/-- `smov.fs` (R345, R361): it takes a set where the workgroup holds none, and parks while all are held. Bytes 520 to 575 of an image take no part. -/
def execSmovFs (h : Hdr) (run : BitVec 2) (d b : Opd) (s : State) : Host.Outcome State Fault Refusal :=
  .next (pulpOp h [b] (fun c s =>
    let n := runRegs run
    let off := kNat s c b
    if !runOk n [zIdx d] then illegal s c.f
    else
      imageAt s c off n false (fun s =>
        match firstBad (c.core s) ((List.range n).map (fun r => (off + 576 * r, 520))) with
        | some x => trapAt (countCons s c.f.die) c.f 0x12 (BitVec.ofNat 64 x)
        | none =>
          match takeSet (c.core s) c.f.wg with
          | none => hold s c.f .set
          | some _ =>
            acceptPu s c false none [] (fun s =>
              s.modCore c.f.die c.f.core (fun x =>
                (List.range n).foldl (fun y r =>
                  let b := scrRead x (off + 576 * r) 520
                  let w := fieldAt b 512 8
                  zWrite y c.f.wg (zIdx d + r) (BitVec.ofNat 4096 (fieldAt b 0 512)) (mkWord (bitsOf w 16 2) (bitsOf w 0 15)))
                  ((takeSet x c.f.wg).getD x))))) s)

/-- `smov.st` (R361). -/
def execSmovSt (h : Hdr) (d a : Opd) (s : State) : Host.Outcome State Fault Refusal :=
  .next (pulpOp h [] (fun c s =>
    if pulpBusy s c || puFull s c then hold s c.f .stall
    else finish (writeDst s c d 64 [0] [(zWord (c.core s) c.f.wg (zIdx a)).toNat]) c.f 1) s)

/-- `PULP_INSTRUCTION_COMPLETE`: the instruction that the unit accepted first completes; a push waits for ring room. A push whose binding has gone receives the
queue-dead result: it is discarded, and its instruction has faulted (R90, R92, R353, R359). The bindings of a workgroup go with its exit, and while one is away
from its core its push waits (log entry 107). -/
def execPulpInstructionComplete (die core : Nat) (s : State) : Host.Outcome State Fault Refusal :=
  .next (match (s.core die core).pq with
    | [] => s
    | e :: rest =>
      let drop (s : State) : State := s.modCore die core (fun c => { c with pq := rest })
      match e.outQ, s.wg? die e.wg with
      | some i, some g =>
        let q := g.queue i
        if e.dead || g.exited || q.port != 3 then
          let later := rest.any (fun x => x.wg == e.wg && x.outQ == some i && !x.dead)
          drop (if later then s else setFaulted s die e.wg e.outQ true)
        else if !g.resident || q.count + e.push.length > 256 then s
        else drop (pushWords s e.frag i e.push)
      | _, _ => drop s)

/-! ### The pulp lease and the passing of leases (R345, R352, R401) -/

/-- `PULP_LEASE_GRANT`: the first waiter receives the free lease, once leave is granted, a set is its own or free, and the counted instructions of the last holder
have completed (R352). -/
def execPulpLeaseGrant (die core : Nat) (s : State) : Host.Outcome State Fault Refusal :=
  .next (
    let l := (s.core die core).puLease
    match l.holder, l.waiters with
    | none, w :: rest =>
      if (s.die die).leaveQ.any (fun r => r.1 == .pulp core w) || (s.core die core).pq.any (·.leased) then s
      else
        match takeSet (s.core die core) w with
        | none => s
        | some c =>
          let s := s.modCore die core (fun _ => { c with puLease := { holder := some w, count := 0, waiters := rest } })
          wakeWhere s die (fun t _ => t == w) (fun x => x == .puLease)
    | _, _ => s)

/-- The holder waits for elements that an `mmv` reserves (R344). -/
def waitsReserved (s : State) (d w : Nat) : Bool :=
  (s.wg? d w).any (fun g => g.warps.any (fun e => (e.2.s0.occ && e.2.s0.wait == .mxRes) || (e.2.s1.occ && e.2.s1.wait == .mxRes)))

/-- `LEASE_PASS`: the lease leaves its holder after its bound while another waits, or when it is pre-empted (R322, R352, R363, R401, R420). -/
def execLeasePass (die core : Nat) (pulp : Bool) (s : State) : Host.Outcome State Fault Refusal :=
  .next (
    let c := s.core die core
    let l := if pulp then c.puLease else c.mxLease
    match l.holder with
    | none => s
    | some w =>
      let g := (s.wg? die w).getD {}
      let bound := if pulp then g.please else g.mlease
      let due := l.count ≥ bound || (!pulp && waitsReserved s die w)
      let busy := if pulp then c.pq.any (fun e => e.wg == w && e.leased) else c.mxq.any (fun e => e.wg == w && e.leased)
      if busy || (!g.preReq && (l.waiters.isEmpty || !due)) then s
      else
        s.modCore die core (fun c =>
          if pulp then { c with puLease := { c.puLease with holder := none, count := 0 } }
          else { c with mxLease := { c.mxLease with holder := none, count := 0 } }))

end Sys2Proof.Machine
end

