/-- A write of a grid's threads has not been performed and acknowledged, which the completion signal, a release at `.sys`, waits for (R288, R390). -/
def gridWrites (s : State) (d : Nat) (y : Grid) : Bool :=
  s.accs.any (fun a => a.frag.die == d && y.wgs.contains a.frag.wg && a.kind.writes && (match a.st with | .done | .bad _ _ => false | _ => true))

/-- Nothing of a grid is left to do (R390). -/
def gridOver (s : State) (d : Nat) (y : Grid) : Bool :=
  y.dispatched && y.jobs.isEmpty && !gridWrites s d y &&
  y.wgs.all (fun t => (s.wg? d t).all (fun g => g.exited)) &&
  s.cmds.all (fun c => !(c.die == d && c.core < 96 && y.wgs.contains c.wg) ||
    (match c.kind with | .launch _ => c.st != .waiting | _ => false))

/-- An atomic of the beater on an 8-byte word at its home, a release at `.sys` (R34, R161, R387, R390). The host's completer may refuse
one that names host memory. -/
def homeAtomic (s : State) (d va : Nat) (f : Nat → Nat) : Except AErr State := do
  let (s, p) ← xlat s d va .at
  match reach s { die := d } va p with
  | some e => throw e
  | none =>
    let s := letGo s (.die d) va
    if p.al then throw .noAlias
    else if isPois s p.pa 8 then throw .right
    else if inHost p.pa && Config.freeBool s.freeIx then throw .right
    else
      let s := if inHost p.pa then { s with freeIx := s.freeIx + 1 } else s
      return signalSet (wrN s p.pa 8 (f (rdN s p.pa 8) % 2 ^ 64)) p.pa

/-- `GRID_COMPLETE`: the signal is raised, the packet or the handle is answered, and the record is posted, with the tag of its packet (R385, R387, R390, R400, R453;
log entry 79). -/
def execGridComplete (die grid : Nat) (s : State) : Host.Outcome State Fault Refusal :=
  .next (
    let s := runJobs s die grid
    match s.grid? die grid with
    | none => s
    | some y =>
      if !gridOver s die y then s
      else
        let sig : Except AErr State :=
          if y.sig == 0 then .ok s
          else homeAtomic s die y.sig.toNat (fun v => v + y.sigv.toNat)
        match sig with
        | .error (.busy h) => noteHeld s h
        | res =>
          let s := orSame { s with freeIx := s.freeIx + 1 } res
          let s := s.modDie die (fun x =>
            { x with grids := x.grids.filter (fun z => z.id != grid), wgs := x.wgs.filter (fun (e : Nat × Wg) => !y.wgs.contains e.1) })
          let tag : W32 := match y.src with | .packet _ tag _ => tag | .device _ => 0
          let s := postEvent s die (evRecord 7 die 0xFFFF 0xFF 0xFF 0 tag 0 y.grec (y.mode.zeroExtend 64) (s.cyc die))
          match y.src with
          | .packet q tag rd => if q < 64 then packetEnds s die q 7 tag rd 0 else s
          | .device id => (match s.cmd? id with | some c => endCmd s c 0 | none => s))

end Sys2Proof.Machine
end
-*-*-
■ TASK DESCRIPTION ■
Only the lines from the top of the data through the line that contains "let n := runRegs run" should be quoted, exactly as they stand.

■ SOLUTION FOR THIS TASK ■
/-- `smov.fs` (R345, R361): it takes a set where the workgroup holds none, and parks while all are held. Bytes 520 to 575 of an image take no part. -/
def execSmovFs (h : Hdr) (run : BitVec 2) (d b : Opd) (s : State) : Host.Outcome State Fault Refusal :=
  .next (pulpOp h [b] (fun c s =>
    let n := runRegs run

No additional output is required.